Blue notes are added per stylistic preference and can really include any chromatic inflection.

You'll encounter these scales occasionally:

Mixolydian (1 2 3 4 5 6 &#9837;7)
Dorian (1 2 &#9837;3 4 5 6 &#9837;7)
Phrygian (1 &#9837;2 &#9837;3 4 5 &#9837;6 &#9837;7)
Lydian (1 2 3 #4 5 6 7)

These are some important symmetrical scales:

Whole tone (1 2 3 #4 #5 &#9837;7)
Octatonic (1 &#9837;2 &#9837;3 3 #4 5 6 &#9837;7)

There are innumerable other pitch collections out there. You are better off learning the how and why rather than all of the what. Do the lessons on this website: musictheory.net

This cute little PDF is not perfect, but it is a good read: http://tobyrush.com/theorypages/pdf/complete.pdf


----------



## tpl2000 (Apr 2, 2014)

Actually, I have a question about that as well... Why are the additional scales you mentioned (Mixolydian through Lydian) considered extra scales, when they're really just major/natural minor based on different roots, with the same notes in the key? I've been wondering this over the years, it doesn't make too much sense. (Not to mentioned, it would be much easier to say "Bb major, but the root is actually the 3rd in the key")


----------



## JohnIce (Apr 2, 2014)

tpl2000 said:


> Actually, I have a question about that as well... Why are the additional scales you mentioned (Mixolydian through Lydian) considered extra scales, when they're really just major/natural minor based on different roots, with the same notes in the key? I've been wondering this over the years, it doesn't make too much sense. (Not to mentioned, it would be much easier to say "Bb major, but the root is actually the 3rd in the key")

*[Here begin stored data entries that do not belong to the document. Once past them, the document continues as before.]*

-- ==== Sys2Proof/Decode.lean ====
section
/-! DEFINITION. Decoding and encoding of command words (spec/30_encoding.md R42 to R49), the opcode map
(R44), and the expansion of the textual notation's lines into commands (R50 to R52). -/

namespace Sys2Proof

/-! ### The one format, `C` (R42) -/

/-- `op = cmd[9:8]` (R42). -/
def opField (w : CommandWord) : BitVec 2 := w.extractLsb' 8 2

/-- `data = cmd[7:0]` (R42). -/
def dataField (w : CommandWord) : BitVec 8 := w.extractLsb' 0 8

/-- `cmd = op || data`, `op` in the more significant bits (R42, R9). -/
def commandWord (op : BitVec 2) (data : BitVec 8) : CommandWord := op ++ data

/-- `data[7:1]`, which `START` requires to be 0 (R43, R46). -/
def startPadding (data : BitVec 8) : BitVec 7 := data.extractLsb' 1 7

/-- The mode operand `m = data[0]`: 0 is `current`, 1 is `legacy` (R43, D3). -/
def modeOfBit (b : Bool) : Mode := if b then .legacy else .current

/-- The bit that encodes a mode (10_state.md R15, D3). -/
def Mode.bit : Mode → Bool
  | .current => false
  | .legacy => true

/-! ### Decoding and encoding (R49) -/

/-- The decoding procedure of R49: total on any 10-bit word, uses no state; `none` is `RESERVED` (R48). -/
def decode (w : CommandWord) : Option Instr :=
  if opField w = 0b00#2 then some .nop
  else if opField w = 0b01#2 ∧ startPadding (dataField w) = 0 then
    some (.start (modeOfBit ((dataField w).getLsbD 0)))
  else if opField w = 0b10#2 then some (.sample (dataField w))
  else if opField w = 0b11#2 ∧ dataField w = 0 then some .endBuffer
  else none

/-- The canonical word of a command (R49): `0x000`, `0x100 + m`, `0x200 + (s mod 256)`, `0x300`. -/
def encode : Instr → CommandWord
  | .nop => commandWord 0b00#2 0
  | .start m => commandWord 0b01#2 ((0 : BitVec 7) ++ BitVec.ofBool m.bit)
  | .sample s => commandWord 0b10#2 s
  | .endBuffer => commandWord 0b11#2 0

/-- The instruction the decoder reads from the word `w` of an opcode-table row of `nbits` bits, in
whole bytes. Bits from `nbits` on are 0; a number that needs more than 10 bits is no command word
(R41), so nothing is read from it. -/
def decodeTableWord (nbits w : Nat) : Option Instr :=
  if w % 2 ^ nbits < 1024 then decode (BitVec.ofNat 10 (w % 2 ^ nbits)) else none

/-! ### The opcode map (R44) -/

/-- One row of the opcode map: "A word `w` selects a row when `(w & mask) == match`" (R44). -/
structure OpcodeRow where
  mnemonic : String
  pattern : CommandWord
  mask : CommandWord
deriving DecidableEq, Repr

/-- The four rows of R44, in its order. -/
def opcodeRows : List OpcodeRow :=
  [⟨"NOP", 0x000, 0x300⟩, ⟨"START", 0x100, 0x3FE⟩, ⟨"SAMPLE", 0x200, 0x300⟩, ⟨"END", 0x300, 0x3FF⟩]

/-- Whether a word selects a row (R44). -/
def OpcodeRow.selects (r : OpcodeRow) (w : CommandWord) : Bool := w &&& r.mask == r.pattern

/-- The mnemonic of a command (R44). -/
def Instr.mnemonic : Instr → String
  | .nop => "NOP"
  | .start _ => "START"
  | .sample _ => "SAMPLE"
  | .endBuffer => "END"

/-! ### The textual notation (R50 to R52) -/

/-- The 8 operand bits of a sample written as an integer, `s mod 256` (R49). -/
def sampleBits (n : Int) : SampleBits := BitVec.ofInt 8 n

/-- The commands a line stands for: itself, or a pseudo-command's expansion (R51); `none` for a line
that is not well formed (a sample out of range is a syntax error, R50). -/
def TextLine.expand (l : TextLine) : Option (List Instr) :=
  if l.wellFormed then
    some (match l with
      | .nop => [.nop]
      | .start m => [.start m]
      | .sample n => [.sample (sampleBits n)]
      | .endBuffer => [.endBuffer]
      | .buffer ns => ns.map (fun n => .sample (sampleBits n)) ++ [.endBuffer]
      | .session m => [.start m]
      | .idle k => List.replicate k .nop)
  else none

/-- The command sequence of a text; `none` as soon as one line is a syntax error. -/
def assemble : List TextLine → Option (List Instr)
  | [] => some []
  | l :: ls =>
    match l.expand, assemble ls with
    | some is, some rest => some (is ++ rest)
    | _, _ => none

/-- A whole encoding session of one asset (R52): `SESSION <mode>`, then one `BUFFER` per chunk. -/
def sessionText (m : Mode) (chunks : List (List Int)) : List TextLine :=
  .session m :: chunks.map .buffer

end Sys2Proof
end

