-- ==== Sys2Proof/Machine/Port.lean ====
section
/-! DEFINITION. The pins of the block (spec/20_memory.md R39, R40): which edge the host presents, what it
asks for, and what the output pins show. -/

namespace Sys2Proof.Machine

/-! ### Input pins -/

/-- An edge at which the host presents nothing: `cmd_valid = 0`, `rst = 0` (`cmd` is ignored, R39). -/
def Edge.idle : Edge := ⟨false, false, 0⟩

/-- An edge at which the host presents a command word. -/
def Edge.ofWord (w : CommandWord) : Edge := ⟨false, true, w⟩

/-- An edge at which the host presents a command in its canonical word (30_encoding.md R49). -/
def Edge.ofInstr (i : Instr) : Edge := Edge.ofWord (encode i)

/-- What the pins ask the block to do at one edge. -/
inductive Action where
  /-- hardware reset -/
  | reset
  /-- perform a command -/
  | perform (i : Instr)
  /-- a reserved word, to which the spec gives no meaning (30_encoding.md R48) -/
  | reserved
deriving DecidableEq, Repr

/-- What an edge asks for: `rst` has priority over the command (60_exceptions.md R97);
`cmd_valid = 0` is performed as `NOP`, whatever is on `cmd` (30_encoding.md R45); otherwise the word is
decoded (R41). -/
def Edge.action (e : Edge) : Action :=
  if e.rst then .reset
  else if e.cmdValid then
    match decode e.cmd with
    | some i => .perform i
    | none => .reserved
  else .perform .nop

/-- The edge the next step sees: the next one of the command stream, or an idle one when the host sends
nothing (60_exceptions.md R102, 20_memory.md R40). -/
def State.presentedEdge (s : State) : Edge := s.input.headD Edge.idle

/-- The state in which a step performs its action: the edge is consumed, no byte has been emitted in this
step yet, and one more free value is drawn for an idle `out_byte` (log entry 4). -/
def State.beginStep (s : State) : State :=
  { s with input := s.input.tail, emitted := none, draws := s.draws + 1 }

/-- The command stream replaced by `es`. -/
def State.withInput (s : State) (es : List Edge) : State := { s with input := es }

/-! ### Output pins -/

/-- Pin `out_valid`: "1 exactly in a step whose command emits a byte" (R39). -/
def State.outValid (s : State) : Bool := s.emitted.isSome

/-- Pin `out_byte`: the emitted byte when `out_valid = 1`, otherwise a free value (R39, U6). -/
def State.outByte (s : State) : Byte :=
  match s.emitted with
  | some b => b
  | none => Config.idleOutByte s.draws

end Sys2Proof.Machine
end

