-- ==== Sys2Proof/Machine/Core.lean ====
section
/-! DEFINITION. The machine behind the host's interface. -/

def Sys2Proof.core : Host.Core :=
  { State := Sys2Proof.Machine.State, Fault := Sys2Proof.Machine.Fault,
    Refusal := Sys2Proof.Machine.Refusal, step := Sys2Proof.Machine.step,
    reset := Sys2Proof.Machine.State.reset }
end

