/-- 30_encoding.md R44: the four rows; a word selects at most one of them; it decodes to a command exactly when
it selects one, which is then the command's; and the rows cover 256, 2, 256 and 1 words. -/
def Obligations.OpcodeRowsDisjoint : Prop :=
  opcodeRows.map (fun r => (r.mnemonic, r.pattern, r.mask)) =
    [("NOP", 0x000, 0x300), ("START", 0x100, 0x3FE), ("SAMPLE", 0x200, 0x300), ("END", 0x300, 0x3FF)] ∧
  (∀ (r : OpcodeRow) (w : CommandWord), r.selects w = true ↔ w &&& r.mask = r.pattern) ∧
  (∀ w : CommandWord, (opcodeRows.filter (fun r => r.selects w)).length ≤ 1) ∧
  (∀ w : CommandWord, (decode w).map Instr.mnemonic =
    ((opcodeRows.filter (fun r => r.selects w)).map OpcodeRow.mnemonic).head?) ∧
  opcodeRows.map (fun r => (r.mnemonic,
    (List.range 1024).countP (fun n => r.selects (BitVec.ofNat 10 n)))) =
    [("NOP", 256), ("START", 2), ("SAMPLE", 256), ("END", 1)]

/-- 30_encoding.md R46, R47: the words of `START`, `SAMPLE` and `END`; a sample's operand is the low 8 bits
of its word, read as a two's-complement number. -/
def Obligations.StartSampleEndWords : Prop :=
  (∀ w : CommandWord, (∃ m, decode w = some (.start m)) ↔ (w = 0x100 ∨ w = 0x101)) ∧
  decode 0x100 = some (.start .current) ∧ decode 0x101 = some (.start .legacy) ∧
  (∀ w : CommandWord, (∃ x, decode w = some (.sample x)) ↔ w.extractLsb' 8 2 = 0b10#2) ∧
  (∀ (w : CommandWord) (x : SampleBits), decode w = some (.sample x) ↔ w.toNat = 0x200 + x.toNat) ∧
  (∀ (w : CommandWord) (x : SampleBits), decode w = some (.sample x) →
    (w.toNat ≤ 0x27F ↔ 0 ≤ x.toInt) ∧
    x.toInt = if w.toNat ≤ 0x27F then (w.toNat : Int) - 0x200 else (w.toNat : Int) - 0x300) ∧
  (∀ w : CommandWord, decode w = some .endBuffer ↔ w = 0x300)

/-- A sanity check on a few words of 95_test_vectors.md section 5. -/
def Obligations.SomeWordsDecode : Prop :=
  decode 0x0FF = some .nop ∧ decode 0x101 = some (.start .legacy) ∧ decode 0x102 = none ∧
  decode 0x29C = some (.sample (BitVec.ofInt 8 (-100))) ∧ decode 0x300 = some .endBuffer ∧
  decode 0x301 = none

/-- 30_encoding.md section 6: the expansions of the pseudo-commands, when their samples are in range. -/
def Obligations.PseudoCommandsExpand : Prop :=
  (∀ ns : List Int, (∀ n ∈ ns, -128 ≤ n ∧ n ≤ 127) →
    TextLine.expand (.buffer ns) = some (bufferCommands (ns.map (BitVec.ofInt 8))) ∧
    ∀ n ∈ ns, (BitVec.ofInt 8 n).toInt = n) ∧
  (∀ m, TextLine.expand (.session m) = some [.start m]) ∧
  (∀ k, TextLine.expand (.idle k) = some (List.replicate k .nop)) ∧
  (∀ n : Int, -128 ≤ n ∧ n ≤ 127 → TextLine.expand (.sample n) = some [.sample (BitVec.ofInt 8 n)])

/-- 60_exceptions.md R93: a sample outside [-128, 127] can be written only in the text, and there it is
refused at the boundary, alone or in a buffer; no command of the block has an operand outside the range.
That one refused line refuses the whole text (`assemble ls = none`) is the model's choice (DESIGN CHOICE,
log entry 8) and no rule of the spec. -/
def Obligations.OutOfRangeSampleRefused : Prop :=
  (∀ n : Int, n < -128 ∨ 127 < n → TextLine.expand (.sample n) = none) ∧
  (∀ (ns : List Int) (n : Int), n ∈ ns → n < -128 ∨ 127 < n → TextLine.expand (.buffer ns) = none) ∧
  (∀ (ls : List TextLine) (l : TextLine), l ∈ ls → l.expand = none → assemble ls = none) ∧
  (∀ x : SampleBits, -128 ≤ sampleValue x ∧ sampleValue x ≤ 127)

/-! ### Invariants -/

/-- The reset state meets the invariants of 10_state.md section 7. -/
def Obligations.ResetMeetsInvariant : Prop := State.reset.Inv

/-- The invariants of 10_state.md section 7 are kept by every step, from every state that meets them, with
every parameter setting: the response within the mode's ceiling and, in `current` mode, at its floor or
fresh, in `W` and in `K`; at a byte boundary `K == W`; the unused low bits of `acc` zero. -/
def Obligations.StepKeepsInvariant : Prop :=
  ∀ s t : State, s.Inv → step s = .next t → t.Inv

/-! ### What cannot be seen, and what does not interfere -/

/-- 20_memory.md section 8 and 70_reset_and_hazards.md section 3: idle steps (no command, or a `NOP` word)
anywhere in a run change neither the bytes nor the registers, nor whether the run is refused: taking all
of them out gives the same result. -/
def Obligations.IdleStepsAreInvisible : Prop :=
  ∀ (es : List Edge) (s : State),
    outcomeResult (runEdges es s) = outcomeResult (runEdges (es.filter (fun e => !e.isIdle)) s)

/-- 42_session_buffer.md R87: from `START m` on, the bytes emitted and the final registers are a function
of the mode and the commands alone: two copies of the block with the same parameters, whatever their
registers and their history, that are sent the same commands with idle steps put in differently, emit the
same bytes and end with the same registers. -/
def Obligations.SessionIsDeterministic : Prop :=
  ∀ (m : Mode) (es fs : List Edge) (s u s' : State), s.config = u.config →
    es.filter (fun e => !e.isIdle) = fs.filter (fun e => !e.isIdle) →
    runEdges (Edge.ofInstr (.start m) :: es) s = .next s' →
    ∃ u' out, runEdges (Edge.ofInstr (.start m) :: fs) u = .next u' ∧
      s'.output = s.output ++ out ∧ u'.output = u.output ++ out ∧ u'.registers = s'.registers

/-- 41_bit_packer.md section 2, derived by the spec: the value of `acc` at a byte boundary can be seen in no
output byte of any run. -/
def Obligations.BoundaryAccIsInvisible : Prop :=
  ∀ (es : List Edge) (s : State) (a : Byte), s.cnt = 0 →
    outcomeOutput (runEdges es { s with acc := a }) = outcomeOutput (runEdges es s)

/-- 10_state.md section 6, derived by the spec: with `REMAINDER_COMMITS` the checkpoint has no observable
effect: no run's bytes depend on it. -/
def Obligations.CheckpointIsInvisibleWhenCommitting : Prop :=
  ∀ (es : List Edge) (s : State) (k : CodecState), s.config.remainderCommits = true →
    outcomeOutput (runEdges es { s with k := k }) = outcomeOutput (runEdges es s)

/-- `lastBit` is read only by the response adaptation (10_state.md section 2), which `current` mode does not
do (40_quantizer.md section 4): in `current` mode its value, in `W` and in `K`, can be seen in no output
byte of any run. -/
def Obligations.LastBitIsInvisibleInCurrentMode : Prop :=
  ∀ (es : List Edge) (s : State) (b c : Bool), s.mode = .current →
    outcomeOutput (runEdges es { s with w := { s.w with lastBit := b }, k := { s.k with lastBit := c } }) =
      outcomeOutput (runEdges es s)

/-- 10_state.md section 9 and 20_memory.md section 1: the output stream is never read by the block: runs
from states that differ only in what was emitted before (and in the model's counter of free values) emit
the same bytes after it and end with the same registers. -/
def Obligations.OutputHistoryIsNeverRead : Prop :=
  ∀ (es : List Edge) (s t : State) (o : List Byte) (e : Option Byte) (d : Nat), runEdges es s = .next t →
    ∃ t' out, runEdges es { s with output := o, emitted := e, draws := d } = .next t' ∧
      t.output = s.output ++ out ∧ t'.output = o ++ out ∧ t'.registers = t.registers

/-- 60_exceptions.md R101: copies of the block share nothing: a step of one copy is the step of its own
state, and every other copy is left as it was. Of a copy that refuses its word nothing is said: that the
joint step is then refused is the model's choice (DESIGN CHOICE, log entry 10). -/
def Obligations.CopiesShareNothing : Prop :=
  ∀ (n : Nat) (bs bs' : List State), stepCopy n bs = some (.next bs') →
    (∃ s t, bs[n]? = some s ∧ step s = .next t ∧ bs'[n]? = some t) ∧
    (∀ j, j ≠ n → bs'[j]? = bs[j]?) ∧
    (∀ cs : List State, cs[n]? = bs[n]? →
      ∃ cs', stepCopy n cs = some (.next cs') ∧ cs'[n]? = bs'[n]?)
end

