-- ==== Sys2Proof/Tests/Slice0.lean ====
section
/-! SUPPORT. Tests: expected values are those of spec/95_test_vectors.md (the vector is named at each
theorem) or of the rule named; and, for every statement with hypotheses, a state and operands that meet
them together, with each clause at a boundary value. -/

namespace Sys2Proof.Tests

open Sys2Proof Sys2Proof.Machine

/-! ### Helpers -/

/-- The next state of an outcome, so that outcomes can be compared. -/
def nextState : Host.Outcome State Fault Refusal → Option State
  | .next t => some t
  | .fault _ => none
  | .refused _ => none

/-- The reset state with given registers. -/
def stateOf (m : Mode) (w : CodecState) (acc : Byte) (cnt : BitVec 3) (k : CodecState) : State :=
  { State.reset with mode := m, w := w, acc := acc, cnt := cnt, k := k }

/-- A CodecState from plain numbers. -/
def codec (level : Int) (response : Nat) (lastBit : Bool) : CodecState :=
  ⟨BitVec.ofInt 8 level, BitVec.ofNat 10 response, lastBit⟩

/-- At a byte boundary inside a session (S9 after row 7). -/
def atBoundary : State := stateOf .current (codec 8 8 true) 0 0 (codec 8 8 true)

/-- Three samples into a group (S9 after row 10). -/
def insideGroup : State := stateOf .current (codec 5 8 false) 0 3 (codec 8 8 true)

/-- Before the eighth sample of a group (S1 after row 6). -/
def beforeEighth : State := stateOf .current (codec 7 8 true) 0xFE 7 (codec 0 0 false)

/-- A legacy state at its ceiling, at a boundary (the start of Q25). -/
def legacyCeiling : State := stateOf .legacy (codec (-128) 255 true) 0 0 (codec (-128) 255 true)

/-- A state with `REMAINDER_COMMITS = true`. -/
def committing (s : State) : State := { s with config := { remainderCommits := true } }

/-! ### Decoding: words written out bit by bit from 30_encoding.md R44 (and 95 section 5) -/

theorem test_decode_nop : decode 0b00_00000000#10 = some .nop := by decide
theorem test_decode_nop_data_ignored : decode 0b00_11111111#10 = some .nop := by decide
theorem test_decode_start_current : decode 0b01_00000000#10 = some (.start .current) := by decide
theorem test_decode_start_legacy : decode 0b01_00000001#10 = some (.start .legacy) := by decide
theorem test_decode_sample_10 : decode 0b10_00001010#10 = some (.sample (BitVec.ofInt 8 10)) := by decide
theorem test_decode_sample_neg100 : decode 0b10_10011100#10 = some (.sample (BitVec.ofInt 8 (-100))) := by
  decide
theorem test_decode_end : decode 0b11_00000000#10 = some .endBuffer := by decide
theorem test_decode_table_word : decodeTableWord 16 0x2FF = some (.sample (BitVec.ofInt 8 (-1))) := by decide
theorem test_decode_table_word_wide : decodeTableWord 16 0x400 = none := by decide

/-! ### Well-formedness smoke: an ill-formed term for each check, refused -/

/-- The four ends of the reserved ranges (R48), and their neighbours that are defined. -/
theorem test_reserved_words :
    [0x102, 0x1FF, 0x301, 0x3FF].map wordDefined = [false, false, false, false] ∧
    [0x101, 0x200, 0x300].map wordDefined = [true, true, true] ∧
    [0x102, 0x1FF, 0x301, 0x3FF].map decode = [none, none, none, none] := by decide

/-- Samples just outside the range, alone and in a buffer (R50, R93), and just inside. -/
theorem test_ill_formed_lines :
    TextLine.wellFormed (.sample 128) = false ∧ TextLine.wellFormed (.sample (-129)) = false ∧
    TextLine.wellFormed (.buffer [0, 128]) = false ∧ TextLine.wellFormed (.sample 127) = true ∧
    TextLine.wellFormed (.sample (-128)) = true := by decide

/-! ### The commands, one step each -/

/-- Q20, hand-checked in the spec: floor shift where truncation would differ, response nudge -1. -/
theorem test_sample_legacy_floor_and_nudge :
    (nextState (exec (.sample 0) (stateOf .legacy (codec 3 6 true) 0 0 (codec 3 6 true)))).map (·.w) =
      some (codec 0 5 false) := by decide

/-- S1 row 7: the eighth sample emits, clears the packer and takes the checkpoint. -/
theorem test_sample_emits_eighth :
    nextState (exec (.sample 80) beforeEighth) =
      some { atBoundary with output := [0xFF], emitted := some 0xFF } := by decide

/-- S12 row 3: `START legacy` in the middle of a group. -/
theorem test_start_mid_group :
    nextState (exec (.start .legacy) (stateOf .current (codec 3 8 true) 0xE0 3 (codec 0 0 false))) =
      some (stateOf .legacy (codec 0 0 false) 0 0 (codec 0 0 false)) := by decide

/-- S9 row 11: `END` rolls the remainder back. -/
theorem test_end_rolls_back : nextState (exec .endBuffer insideGroup) = some atBoundary := by decide

/-- S10 row 11: with `REMAINDER_COMMITS` it does not. -/
theorem test_end_commits :
    (nextState (exec .endBuffer (committing insideGroup))).map State.registers =
      some ⟨.current, codec 5 8 false, 0, 0, codec 5 8 false⟩ := by decide

/-- S13 row 1: a `NOP` inside a group. -/
theorem test_nop : nextState (exec .nop insideGroup) = some insideGroup := by decide

/-! ### Arithmetic and the packer -/

/-- The examples of `asr` in 00_scope.md R9 and 40_quantizer.md R66. -/
theorem test_asr : asr (-12) 8 = -1 ∧ asr (-512) 10 = -1 ∧ asr (-658) 8 = -3 ∧ asr 520 10 = 0 ∧
    asr 1913 8 = 7 ∧ asr (-257) 8 = -2 ∧ asr (-256) 8 = -1 := by decide

/-- The mode constants and what is derived from them (00_scope.md R6). -/
theorem test_mode_constants :
    levelHalf (modeConstants .current) = 512 ∧ respMax (modeConstants .current) = 1023 ∧
    respFloor (modeConstants .current) = 8 ∧ levelHalf (modeConstants .legacy) = 128 ∧
    respMax (modeConstants .legacy) = 255 := by decide

/-- P8, P9. -/
theorem test_pack : pack 0xA8 false = 0x54 ∧ pack 0x54 true = 0xAA := by decide

/-- P13, from two start values of `acc`. -/
theorem test_pack_eight :
    [true, true, false, false, true, false, true, false].foldl pack 0x00 = 0x53 ∧
    [true, true, false, false, true, false, true, false].foldl pack 0xFF = 0x53 := by decide

/-! ### The step, the pins, the text -/

/-- PRG6: the second word is refused. -/
theorem test_step_refuses_reserved :
    step (State.reset.withFetchWord 16 0x1FE) = .refused .reservedEncoding := by rfl

/-- 60_exceptions.md R97: reset has priority over the command at the same edge; emitted bytes stay. -/
theorem test_reset_priority :
    (nextState (step { insideGroup with input := [⟨true, true, 0x20A⟩], output := [0xFF] })).map
        (fun t => (t.registers, t.output)) =
      some (State.reset.registers, [0xFF]) := by decide

/-- 20_memory.md R39: the pins in the step that emits (S1 row 7). -/
theorem test_output_pins :
    (nextState (step (beforeEighth.withFetchWord 16 0x250))).map (fun t => (t.outValid, t.outByte)) =
      some (true, 0xFF) := by decide

/-- The notation of 30_encoding.md R50, R51, with the words PRG5 has for it. -/
theorem test_assemble_text :
    (assembleText "IDLE 2 ; pause\nBUFFER []\nSAMPLE 127\nIDLE 1\nSAMPLE 127\nEND").map (·.map encode) =
      some [0x000, 0x000, 0x300, 0x27F, 0x000, 0x27F, 0x300] ∧
    assembleText "SAMPLE 128" = none := by decide

/-! ### The fresh state of `START` and the reset state agree (70_reset_and_hazards.md R104) -/

theorem test_reset_is_start : hardwareReset State.reset = State.reset := by decide

/-! ### Witnesses: the hypotheses of every statement that has some can be met together -/

theorem witness_RegisterValuesAfterResetAndStart :
    ({ insideGroup with input := [⟨true, false, 0⟩] } : State).presentedEdge.rst = true := by decide

theorem witness_NopChangesNothing : (0x0FF : CommandWord).toNat < 256 := by decide

theorem witness_StartBeginsFreshSession :
    exec .endBuffer insideGroup = .next atBoundary ∧ (∀ m, Instr.endBuffer ≠ .start m) :=
  ⟨by rfl, fun _ h => nomatch h⟩

theorem witness_EndSettlesRemainder :
    (committing insideGroup).config.remainderCommits = true ∧
    insideGroup.config.remainderCommits = false := by decide

theorem witness_EndAtBoundaryChangesNothing :
    (atBoundary.Inv ∧ atBoundary.cnt = 0) ∧ ((committing atBoundary).Inv ∧ (committing atBoundary).cnt = 0) := by
  decide

theorem witness_AllButSampleIdempotent : ∀ x, Instr.endBuffer ≠ .sample x := fun _ h => nomatch h

/-- The tie at -128 and the tie at 126, one below the ceiling (Q6, R54). -/
theorem witness_SampleDecidesByLevel :
    ((0x80 : SampleBits).toInt = (codec (-128) 8 false).level.toInt ∧
      (codec (-128) 8 false).level.toInt ≠ 127) ∧
    ((126 : SampleBits).toInt = (codec 126 8 true).level.toInt ∧ (codec 126 8 true).level.toInt ≠ 127) := by
  decide

/-- Both modes, `legacy` at its ceiling of 255 (Q25). -/
theorem witness_SampleMovesLevel :
    (legacyCeiling.mode = .legacy → legacyCeiling.w.response.toNat ≤ 255) ∧ legacyCeiling.mode = .legacy ∧
    (atBoundary.mode = .legacy → atBoundary.w.response.toNat ≤ 255) := by decide

theorem witness_SampleAdaptsResponse :
    atBoundary.mode = .current ∧ legacyCeiling.mode = .legacy := by decide

/-- Two samples that decide alike from states that differ in `level`, and two from states that differ in
`lastBit`. -/
theorem witness_UpdateReadsOnlyOldRegisters :
    let s := stateOf .legacy (codec 0 7 true) 0 0 (codec 0 7 true)
    let u := stateOf .legacy (codec 5 7 true) 0 0 (codec 0 7 true)
    let v := stateOf .legacy (codec 0 7 false) 0 0 (codec 0 7 true)
    (∃ s' u', exec (.sample 1) s = .next s' ∧ exec (.sample 6) u = .next u' ∧ s.mode = u.mode ∧
      s'.w.lastBit = u'.w.lastBit ∧ s.w.response = u.w.response ∧ s.w.lastBit = u.w.lastBit) ∧
    (∃ s' v', exec (.sample 1) s = .next s' ∧ exec (.sample 1) v = .next v' ∧ s.mode = v.mode ∧
      s'.w.lastBit = v'.w.lastBit ∧ s.w.response = v.w.response ∧ s.w.level = v.w.level) :=
  ⟨⟨_, _, rfl, rfl, by decide⟩, ⟨_, _, rfl, rfl, by decide⟩⟩

/-- A true and a false decision, each at its far end and at its target. -/
theorem witness_LevelMovesTowardTarget :
    (legacyCeiling.mode = .legacy → legacyCeiling.w.response.toNat ≤ 255) ∧
    (quantize .legacy legacyCeiling.w 0x7F).lastBit = true ∧
    (quantize .legacy legacyCeiling.w 0x80).lastBit = false ∧
    legacyCeiling.w.level.toInt ≠ 127 ∧ (codec 127 8 true).level.toInt ≠ -128 := by decide

/-- The largest and the smallest product-sum (Q11, Q12) and the corner of the response move (Q24). -/
theorem witness_IntermediatesStayInWidth :
    levelSum (modeConstants .current) true (-128) 1023 = 261377 ∧
    levelSum (modeConstants .current) false 127 1023 = -260353 ∧
    levelSum (modeConstants .legacy) true (-128) 255 = 65153 ∧
    levelSum (modeConstants .legacy) false 127 255 = -64897 ∧
    respSum (modeConstants .legacy) false 255 = -4972 ∧
    respSum (modeConstants .legacy) true 0 = 1913 := by decide

/-- `current` mode with response 8, at the boundaries of the table's rows (Q14, Q15, Q17, Q13, Q7). -/
theorem witness_CurrentModeClosedForm :
    ([0] : List SampleBits) ≠ [] ∧
    (∀ l ∈ [-128, -127, -65, -64, 63, 64, 65, 126, 127],
      (stateOf .current (codec l 8 true) 0 0 (codec 0 0 false)).mode = .current ∧
      (stateOf .current (codec l 8 true) 0 0 (codec 0 0 false)).w.response = 8) := by decide

theorem witness_ExtremeSamplesDecide : legacyCeiling.cnt = 0 ∧ atBoundary.cnt = 0 := by decide

theorem witness_ConstantExtremeConverges :
    (legacyCeiling.mode = .legacy → legacyCeiling.w.response.toNat ≤ 255) ∧ 255 ≤ 255 := by decide

/-- The eighth sample, and the seventh and the first. -/
theorem witness_SamplePacksAndEmits :
    beforeEighth.cnt.toNat = 7 ∧ (stateOf .current (codec 6 8 true) 0xFC 6 (codec 0 0 false)).cnt.toNat < 7 ∧
    atBoundary.cnt.toNat < 7 := by decide

theorem witness_SampleFrame : insideGroup.cnt ≠ 7 := by decide

theorem witness_EightDecisionsMakeByte :
    atBoundary.cnt = 0 ∧ ([10, 20, 30, 40, 50, 60, 70, 80] : List SampleBits).length = 8 := by decide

Well, A minor is just a C major scale starting on A. I very much disagree that saying "Bb major but the root is actually the 3d in the key" is easier  that's like saying "Grass is the fourth colour from Red" or something


----------



## stevexc (Apr 2, 2014)

tpl2000 said:


> when they're really just major/natural minor based on different roots, with the same notes in the key?



They're not all "just major/natural minor". They do all have either a major or minor tonality, but they're all different scales with different relationships.

"Bb major but the root is actually the 3rd" is confusing and inaccurate compared to "D Phrygian" - this gets the actual root across, as well as the tonality. If you wanted to say "D Minor, flat 2nd" you'd be closer, though.

For the same reason you wouldn't say "C major, but start the root from the 6th!" because A minor makes a lot more sense.


----------



## celticelk (Apr 2, 2014)

tpl2000 said:


> Actually, I have a question about that as well... Why are the additional scales you mentioned (Mixolydian through Lydian) considered extra scales, when they're really just major/natural minor based on different roots, with the same notes in the key? I've been wondering this over the years, it doesn't make too much sense. (Not to mentioned, it would be much easier to say "Bb major, but the root is actually the 3rd in the key")



IMO, you gain nothing in terms of application by viewing the "modal" scales as "versions" of a parent major scale. You're better off thinking of that relationship as coincidental - D Dorian happens to contain the same pitches as C Ionian and G Mixolydian.


----------



## Mr. Big Noodles (Apr 2, 2014)

Basically what everybody has said.



tpl2000 said:


> Actually, I have a question about that as well... Why are the additional scales you mentioned (Mixolydian through Lydian) considered extra scales, when they're really just major/natural minor based on different roots, with the same notes in the key? I've been wondering this over the years, it doesn't make too much sense. (Not to mentioned, it would be much easier to say "Bb major, but the root is actually the 3rd in the key")



You're operating under a common misconception here. It doesn't help that many musicians (especially those on the internet) perpetuate misinformation, mostly because they themselves are trying to figure out this whole music thing, and all the little shortcuts and mistakes they make pile up, making for a shaky foundation. Case in point, your use of the word "root". Chords have roots. Scales and keys _do not_ have roots. Scales and keys have a tonic. This is relevant because chords are built from the major and minor scales, and chord progressions are built from those chords. All of those chords want to go to the tonic, so we must have delineation. 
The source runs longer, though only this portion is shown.